● What is needed
Give the count of lines in the records below that contain "theorem", and say nothing more.

● Source material
╔══
theorem same_commitPart (a0 : ℕ) (hw : listed [.upd, .log] w = true) (h : Same w a s) :
    Same w a (commitPart a0 s) := by
  unfold commitPart
  repeat' first
    | with_reducible assumption
    | (intro (s : State) (h : Same w a s))
    | (intro _ (s : State) (h : Same w a s))
    | (intro (h : Same w a _))
    | (intro (s' : State); refine_lift have h : Same w a s' := ?_; ?_; clear_value s')
    | lift_lets
    | with_reducible apply sameO_next
    | with_reducible apply same_ite
    | with_reducible apply same_markBank
    | with_reducible apply same_onKind
    | with_reducible apply same_endMigration
    | with_reducible apply same_logEv
    | exact listed_trans hw rfl
    | with_reducible refine same_foldl ?_ (fun s x h => ?_)
    | (intro x'; clear_value x')
    | intro _
    | dsimp only [s']
    | split

theorem same_mirrorCopy  (hw : listed [.str, .upd] w = true) (h : Same w a s) :
    Same w a (mirrorCopy s) := by
  unfold mirrorCopy
  repeat' first
    | with_reducible assumption
    | (intro (s : State) (h : Same w a s))
    | (intro _ (s : State) (h : Same w a s))
    | (intro (h : Same w a _))
    | (intro (s' : State); refine_lift have h : Same w a s' := ?_; ?_; clear_value s')
    | lift_lets
    | with_reducible apply sameO_next
    | with_reducible apply same_ite
    | with_reducible apply same_onStr
    | with_reducible apply same_setBank
    | exact listed_trans hw rfl
    | with_reducible refine same_foldl ?_ (fun s x h => ?_)
    | (intro x'; clear_value x')
    | intro _
    | dsimp only [s']
    | split

theorem same_commitTrial (a0 : Trial) (hw : listed [.str, .upd, .log] w = true) (h : Same w a s) :
    Same w a (commitTrial a0 s) := by
  unfold commitTrial
  repeat' first
    | with_reducible assumption
    | (intro (s : State) (h : Same w a s))
    | (intro _ (s : State) (h : Same w a s))
    | (intro (h : Same w a _))
    | (intro (s' : State); refine_lift have h : Same w a s' := ?_; ?_; clear_value s')
    | lift_lets
    | with_reducible apply sameO_next
    | with_reducible apply same_ite
    | with_reducible apply same_commitPart
    | with_reducible apply same_mirrorCopy
    | with_reducible apply same_onUpd
    | exact listed_trans hw rfl
    | with_reducible refine same_foldl ?_ (fun s x h => ?_)
    | (intro x'; clear_value x')
    | intro _
    | dsimp only [s']
    | split

theorem same_rollbackPart (a0 : ℕ) (a1 : ℕ) (hw : listed [.tag, .upd, .log] w = true) (h : Same w a s) :
    Same w a (rollbackPart a0 a1 s) := by
  unfold rollbackPart
  repeat' first
    | with_reducible assumption
    | (intro (s : State) (h : Same w a s))
    | (intro _ (s : State) (h : Same w a s))
    | (intro (h : Same w a _))
    | (intro (s' : State); refine_lift have h : Same w a s' := ?_; ?_; clear_value s')
    | lift_lets
    | with_reducible apply sameO_next
    | with_reducible apply same_ite
    | with_reducible apply same_markBank
    | with_reducible apply same_onKind
    | with_reducible apply same_ctPublishInfo
    | with_reducible apply same_endMigration
    | with_reducible apply same_logEv
    | exact listed_trans hw rfl
    | with_reducible refine same_foldl ?_ (fun s x h => ?_)
    | (intro x'; clear_value x')
    | intro _
    | dsimp only [s']
    | split

theorem same_failTrial (a0 : ℕ) (hw : listed [.vlk, .glk, .tag, .upd, .sys, .mgt, .log, .sram, .freeCtr] w = true) (h : Same w a s) :
    Same w a (failTrial a0 s) := by
  unfold failTrial
  repeat' first
    | with_reducible assumption
    | (intro (s : State) (h : Same w a s))
    | (intro _ (s : State) (h : Same w a s))
    | (intro (h : Same w a _))
    | (intro (s' : State); refine_lift have h : Same w a s' := ?_; ?_; clear_value s')
    | lift_lets
    | with_reducible apply sameO_next
    | with_reducible apply same_ite
    | with_reducible apply same_bump
    | with_reducible apply same_onUpd
    | with_reducible apply same_rollbackPart
    | with_reducible apply same_startKind
    | exact listed_trans hw rfl
    | with_reducible refine same_foldl ?_ (fun s x h => ?_)
    | (intro x'; clear_value x')
    | intro _
    | dsimp only [s']
    | split

theorem same_countStart  (hw : listed [.vlk, .glk, .tag, .upd, .sys, .mgt, .log, .sram, .freeCtr] w = true) (h : Same w a s) :
    Same w a (countStart s) := by
  unfold countStart
  repeat' first
    | with_reducible assumption
    | (intro (s : State) (h : Same w a s))
    | (intro _ (s : State) (h : Same w a s))
    | (intro (h : Same w a _))
    | (intro (s' : State); refine_lift have h : Same w a s' := ?_; ?_; clear_value s')
    | lift_lets
    | with_reducible apply sameO_next
    | with_reducible apply same_ite
    | with_reducible apply same_onUpd
    | with_reducible apply same_failTrial
    | exact listed_trans hw rfl
    | with_reducible refine same_foldl ?_ (fun s x h => ?_)
    | (intro x'; clear_value x')
    | intro _
    | dsimp only [s']
    | split

theorem same_execTrialPass  (hw : listed [.str, .upd, .log] w = true) (h : Same w a s) :
    SameO w a (execTrialPass s) := by
  unfold execTrialPass
  repeat' first
    | with_reducible assumption
    | (intro (s : State) (h : Same w a s))
    | (intro _ (s : State) (h : Same w a s))
    | (intro (h : Same w a _))
    | (intro (s' : State); refine_lift have h : Same w a s' := ?_; ?_; clear_value s')
    | lift_lets
    | with_reducible apply sameO_next
    | with_reducible apply same_ite
    | with_reducible apply sameO_ite
    | with_reducible apply same_commitTrial
    | exact listed_trans hw rfl
    | with_reducible refine same_foldl ?_ (fun s x h => ?_)
    | (intro x'; clear_value x')
    | intro _
    | dsimp only [s']
    | split

theorem same_execTrialFail (a0 : ℕ) (hw : listed [.vlk, .glk, .tag, .upd, .sys, .mgt, .log, .sram, .freeCtr] w = true) (h : Same w a s) :
    SameO w a (execTrialFail a0 s) := by
  unfold execTrialFail
  repeat' first
    | with_reducible assumption
    | (intro (s : State) (h : Same w a s))
    | (intro _ (s : State) (h : Same w a s))
    | (intro (h : Same w a _))
    | (intro (s' : State); refine_lift have h : Same w a s' := ?_; ?_; clear_value s')
    | lift_lets
    | with_reducible apply sameO_next
    | with_reducible apply same_ite
    | with_reducible apply sameO_ite
    | with_reducible apply same_failTrial
    | exact listed_trans hw rfl
    | with_reducible refine same_foldl ?_ (fun s x h => ?_)
    | (intro x'; clear_value x')
    | intro _
    | dsimp only [s']
    | split

theorem same_updConfirm (a0 : Req) (hw : listed [.upd, .hsi, .result] w = true) (h : Same w a s) :
    Same w a (updConfirm a0 s) := by
  unfold updConfirm
  repeat' first
    | with_reducible assumption
    | (intro (s : State) (h : Same w a s))
    | (intro _ (s : State) (h : Same w a s))
    | (intro (h : Same w a _))
    | (intro (s' : State); refine_lift have h : Same w a s' := ?_; ?_; clear_value s')
    | lift_lets
    | with_reducible apply sameO_next
    | with_reducible apply same_ite
    | with_reducible apply same_guarded
    | with_reducible apply same_postSts
    | with_reducible apply same_onUpd
    | exact listed_trans hw rfl
    | with_reducible refine same_foldl ?_ (fun s x h => ?_)
    | (intro x'; clear_value x')
    | intro _
    | dsimp only [s']
    | split

theorem same_execUpdConfirm (a0 : Req) (hw : listed [.upd, .hsi, .result] w = true) (h : Same w a s) :
    SameO w a (execUpdConfirm a0 s) := by
  unfold execUpdConfirm
  repeat' first
    | with_reducible assumption
    | (intro (s : State) (h : Same w a s))
    | (intro _ (s : State) (h : Same w a s))
    | (intro (h : Same w a _))
    | (intro (s' : State); refine_lift have h : Same w a s' := ?_; ?_; clear_value s')
    | lift_lets
    | with_reducible apply sameO_next
    | with_reducible apply same_ite
    | with_reducible apply sameO_ite
    | with_reducible apply same_badgerCmd
    | with_reducible apply same_updConfirm
    | exact listed_trans hw rfl
    | with_reducible refine same_foldl ?_ (fun s x h => ?_)
    | (intro x'; clear_value x')
    | intro _
    | dsimp only [s']
    | split

theorem same_logActivate (a0 : ℕ) (a1 : ℕ) (a2 : ℕ) (hw : listed [.log] w = true) (h : Same w a s) :
    Same w a (logActivate a0 a1 a2 s) := by
  unfold logActivate
  repeat' first
    | with_reducible assumption
    | (intro (s : State) (h : Same w a s))
    | (intro _ (s : State) (h : Same w a s))
    | (intro (h : Same w a _))
    | (intro (s' : State); refine_lift have h : Same w a s' := ?_; ?_; clear_value s')
    | lift_lets
    | with_reducible apply sameO_next
    | with_reducible apply same_ite
    | with_reducible apply same_logEv
    | exact listed_trans hw rfl
    | with_reducible refine same_foldl ?_ (fun s x h => ?_)
    | (intro x'; clear_value x')
    | intro _
    | dsimp only [s']
    | split

theorem same_refuseActivate (a0 : Req) (a1 : ℕ) (a2 : ℕ) (a3 : ℕ) (hw : listed [.upd, .hsi, .result] w = true) (h : Same w a s) :
    Same w a (refuseActivate a0 a1 a2 a3 s) := by
  unfold refuseActivate
  repeat' first
    | with_reducible assumption
    | (intro (s : State) (h : Same w a s))
    | (intro _ (s : State) (h : Same w a s))
    | (intro (h : Same w a _))
    | (intro (s' : State); refine_lift have h : Same w a s' := ?_; ?_; clear_value s')
    | lift_lets
    | with_reducible apply sameO_next
    | with_reducible apply same_ite
    | with_reducible apply same_post
    | with_reducible apply same_onUpd
    | exact listed_trans hw rfl
    | with_reducible refine same_foldl ?_ (fun s x h => ?_)
    | (intro x'; clear_value x')
    | intro _
    | dsimp only [s']
    | split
╚══
● Written response
12